The sharpest criticism of DCAI is that the model-centric versus data-centric framing is a false dichotomy. Every working ML team iterates on both. Pretending they are opposed makes for good talks and conference workshops, but the actual practice is mixed. A second criticism is that some of the marketing around DCAI is straightforwardly self-interested: vendors selling labeling platforms, data quality tools, or annotation services have an obvious incentive to promote a worldview in which their product category is where the leverage lives.
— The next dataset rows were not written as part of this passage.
/-- MMA, CVT, LDF and STF with every thread of the group executing: D(r, n) is the dot product of R166 (R168 for integers,
R171 with PAIR) of row r of A and column n of B on C(r, n); CVT converts the tile of SA with its scales, biases and limits and
marks saturated and invalid elements in p5 and p6; LDF and STF move a tile's words between local store and registers (R200 to
R203). Where the manual leaves room it follows the model's own choices, log 13, 14, 20. -/
def Obligations.MatrixInstructions : Prop :=
  (∀ (s : State) (pl : Place) (c : Ctx) (g : Group) (pc : BitVec 15) (i : Ins),
    (let af := bitsAt i.imm 3 0
     let bf := bitsAt i.imm 7 4
     let k := s.kernelOf c
     let dn := if mmaPair i then 1024 else 512
     let a := fun r => tileBlock af (wordBytes (g.tile i.sa (16 * fmtWidth af))) (uScale g.uregs 0) r
     let b := fun n => tileBlock bf (wordBytes (g.tile i.sb (32 * fmtWidth bf))) (uScale g.uregs 8) n
     s.issues pl 4 0 { b := 1, bImm := false } c g pc i → g.acting pc i = g.threads → g.threads.length = k.width →
     (k.width = 8 ∨ k.width = 16 ∨ k.width = 32) → k.nreg ≤ 255 → tileOk k i.sa (16 * fmtWidth af) false = true →
     tileOk k i.sb (32 * fmtWidth bf) false = true → tileOk k i.sc dn false = true → tileOk k i.dst dn false = true →
     mayMeet af bf = true →
     ∃ t g', exec (.mma pl) s = .next t ∧ s.movedOn t pl c g' ∧ g'.uregs = g.uregs ∧
       s.slotted pl c i t.slices ∧ t = { s with ctxs := t.ctxs, slices := t.slices, clusters := t.clusters, pwr := { s.pwr with activity := t.pwr.activity } } ∧
       (∀ m, m ≠ clusterOf pl.slice → t.cluster m = s.cluster m) ∧
       (t.cluster (clusterOf pl.slice)).macs = addD (s.cluster (clusterOf pl.slice)).macs 16384 ∧
       (∀ (l : Nat) (th : Thread), g.threads[l]? = some th → ∃ th' : Thread, g'.threads[l]? = some th' ∧ th' = { th.counted.step with regs := th'.regs } ∧
         ∀ r, r < i.dst ∨ i.dst + dn / k.width ≤ r → th'.reg r = th.reg r) ∧
       ∀ r n, r < 16 → n < 32 →
         (fmtInt af = true → (g'.tile i.dst 512)[32 * r + n]? = some (BitVec.ofInt 32
           (dotInt (bitAt i.imm 9) ((g.tile i.sc 512).getD (32 * r + n) 0).toInt [(a r).elems] [(b n).elems]))) ∧
         (fmtInt af = false → bitAt i.imm 8 = false → (g'.tile i.dst 512)[32 * r + n]? = some (fvWord
           (dotFp (fpVal ((g.tile i.sc 512).getD (32 * r + n) 0)) [a r] [b n]))) ∧
         (fmtInt af = false → bitAt i.imm 8 = true →
           let p := dotPair (fpairOf ((g.tile i.sc 1024).getD (32 * r + n) 0) ((g.tile i.sc 1024).getD (512 + (32 * r + n)) 0)) [a r] [b n]
           (g'.tile i.dst 1024)[32 * r + n]? = some (fvWord p.hi) ∧
           (p.hi.isSome = true → (g'.tile i.dst 1024)[512 + (32 * r + n)]? = some (rneW p.lo))))) ∧
  (∀ (s : State) (pl : Place) (c : Ctx) (g : Group) (pc : BitVec 15) (i : Ins) (low : Thread) (bs : List Byte),
    (let f := bitsAt i.imm 3 0
     let k := s.kernelOf c
     let w := if f = 0 then 32 else fmtWidth f
     let row := bitAt i.imm 4
     let par := (List.range (bs.length / 4)).map fun j => BitVec.ofNat 32 (fieldAt bs (4 * j) 4)
     let lo := some ((fpVal (low.reg i.sc)).getD .ninf)
     let hi := some ((fpVal (low.reg (i.sc + 1))).getD .pinf)
     let rows := cvtRows f (bitAt i.imm 5) (bitAt i.imm 6) row (g.tile i.sa 512) par lo hi
     let cs := (rows.map (·.2)).flatten
     s.issues pl 4 1 { b := 1, c := 2, bImm := false } c g pc i → g.acting pc i = g.threads → g.threads.length = k.width →
     (k.width = 8 ∨ k.width = 16 ∨ k.width = 32) → k.nreg ≤ 255 → f ≤ 10 → tileOk k i.sa 512 false = true →
     tileOk k i.dst (16 * w) false = true → g.threads.head? = some low → bs.length = (if row then 192 else 256) →
     (low.reg i.sb).toNat % 4 = 0 → (low.reg i.sb).toNat + bs.length ≤ c.localBytes →
     (∀ j, j < bs.length → NMap.get none c.ls ((low.reg i.sb).toNat + j) = bs[j]?) →
     ∃ t g', exec (.cvt pl) s = .next t ∧ s.movedOn t pl c g' ∧
       s.slotted pl c i t.slices ∧ t = { s with ctxs := t.ctxs, slices := t.slices, pwr := { s.pwr with activity := t.pwr.activity } } ∧
       (fmtMx f = true → g'.uregs = putScales g.uregs (rows.map (·.1))) ∧ (fmtMx f = false → g'.uregs = g.uregs) ∧
       g'.tile i.dst (16 * w) = (rows.map fun r => packRow w (r.2.map (·.code))).flatten ∧
       (∀ (l : Nat) (th : Thread), g.threads[l]? = some th → ∃ th' : Thread, g'.threads[l]? = some th' ∧ th'.pc = th.pc + 1 ∧
         th'.pred 5 = laneHolds k.width w l Conv.sat cs ∧ th'.pred 6 = laneHolds k.width w l Conv.inv cs ∧
         (∀ p, p < 8 → p ≠ 5 → p ≠ 6 → th'.pred p = th.pred p) ∧
         ∀ r, r < i.dst ∨ i.dst + 16 * w / k.width ≤ r → th'.reg r = th.reg r) ∧
       ∀ r n, f = 0 → r < 16 → n < 32 →
         (let acc := (g.tile i.sa 512).getD (32 * r + n) 0
          let v : FV := if bitAt i.imm 6 then some (.fin (Q.ofInt acc.toInt)) else fpVal acc
          (g'.tile i.dst 512)[32 * r + n]? = some (fvWord (fvRound (fused v (fpVal (par.getD (if row then r else n) 0))
            (fpVal (par.getD ((if row then 16 else 32) + n) 0)) lo hi)))))) ∧
  (∀ (s : State) (pl : Place) (c : Ctx) (g : Group) (pc : BitVec 15) (i : Ins) (low : Thread) (n : Nat) (store : Bool),
    (let k := s.kernelOf c
     let a := (low.a i).toNat
     s.issues pl 4 (if store then 3 else 2) { a := 1, b := 1, bImm := false } c g pc i → g.acting pc i = g.threads →
     g.threads.length = k.width → (k.width = 8 ∨ k.width = 16 ∨ k.width = 32) → k.nreg ≤ 255 →
     ((bitsAt i.imm 5 4 = 0 ∧ n = 16 * fmtWidth (bitsAt i.imm 3 0)) ∨ (bitsAt i.imm 5 4 = 1 ∧ n = 32 * fmtWidth (bitsAt i.imm 3 0)) ∨
       (bitsAt i.imm 5 4 = 2 ∧ n = 512)) → fragFmtOk i = true → g.threads.head? = some low → a % 4 = 0 → a + 4 * n ≤ c.localBytes →
     (store = false → tileOk k i.dst n false = true → ∀ bs : List Byte, bs.length = 4 * n →
       (∀ j, j < 4 * n → NMap.get none c.ls (a + j) = bs[j]?) →
       ∃ t g', exec (.ldf pl) s = .next t ∧ s.movedOn t pl c g' ∧ g'.uregs = g.uregs ∧
         g'.tile i.dst n = (List.range n).map (fun j => BitVec.ofNat 32 (fieldAt bs (4 * j) 4)) ∧
         (∀ (l : Nat) (th : Thread), g.threads[l]? = some th → ∃ th' : Thread, g'.threads[l]? = some th' ∧ th' = { th.counted.step with regs := th'.regs } ∧
           ∀ r, r < i.dst ∨ i.dst + n / k.width ≤ r → th'.reg r = th.reg r) ∧
         s.slotted pl c i t.slices ∧ t = { s with ctxs := t.ctxs, slices := t.slices, pwr := { s.pwr with activity := t.pwr.activity } }) ∧
     (store = true → tileOk k i.sb n false = true →
       ∃ t g', exec (.stf pl) s = .next t ∧ g'.uregs = g.uregs ∧ g.ran g' pc i (fun _ t t' => t' = t.step) ∧
         s.movedOn t pl { c with ls := putLocal c.ls a (wordBytes (g.tile i.sb n)) } g' ∧
         s.slotted pl c i t.slices ∧ t = { s with ctxs := t.ctxs, slices := t.slices, pwr := { s.pwr with activity := t.pwr.activity } })))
There is also a more substantive concern. Calling something "data-centric" can paper over hard questions about who collects the data, under what conditions, and with what consent. The Sambasivan paper is partly a study of how invisible labor in data work, much of it offshored, gets discounted in AI development. A version of DCAI that focuses purely on tools and metrics without engaging with the labor and ethics of data collection misses the point of why the data work is hard in the first place.
None of this means the underlying ideas are wrong. Mislabels in benchmarks are real. Data cascades are real. Filtering recipes drive a large share of LLM quality. The field has produced concrete, replicable techniques. But the slogan is doing more work than the science sometimes warrants, and that is worth keeping in mind when reading vendor blog posts.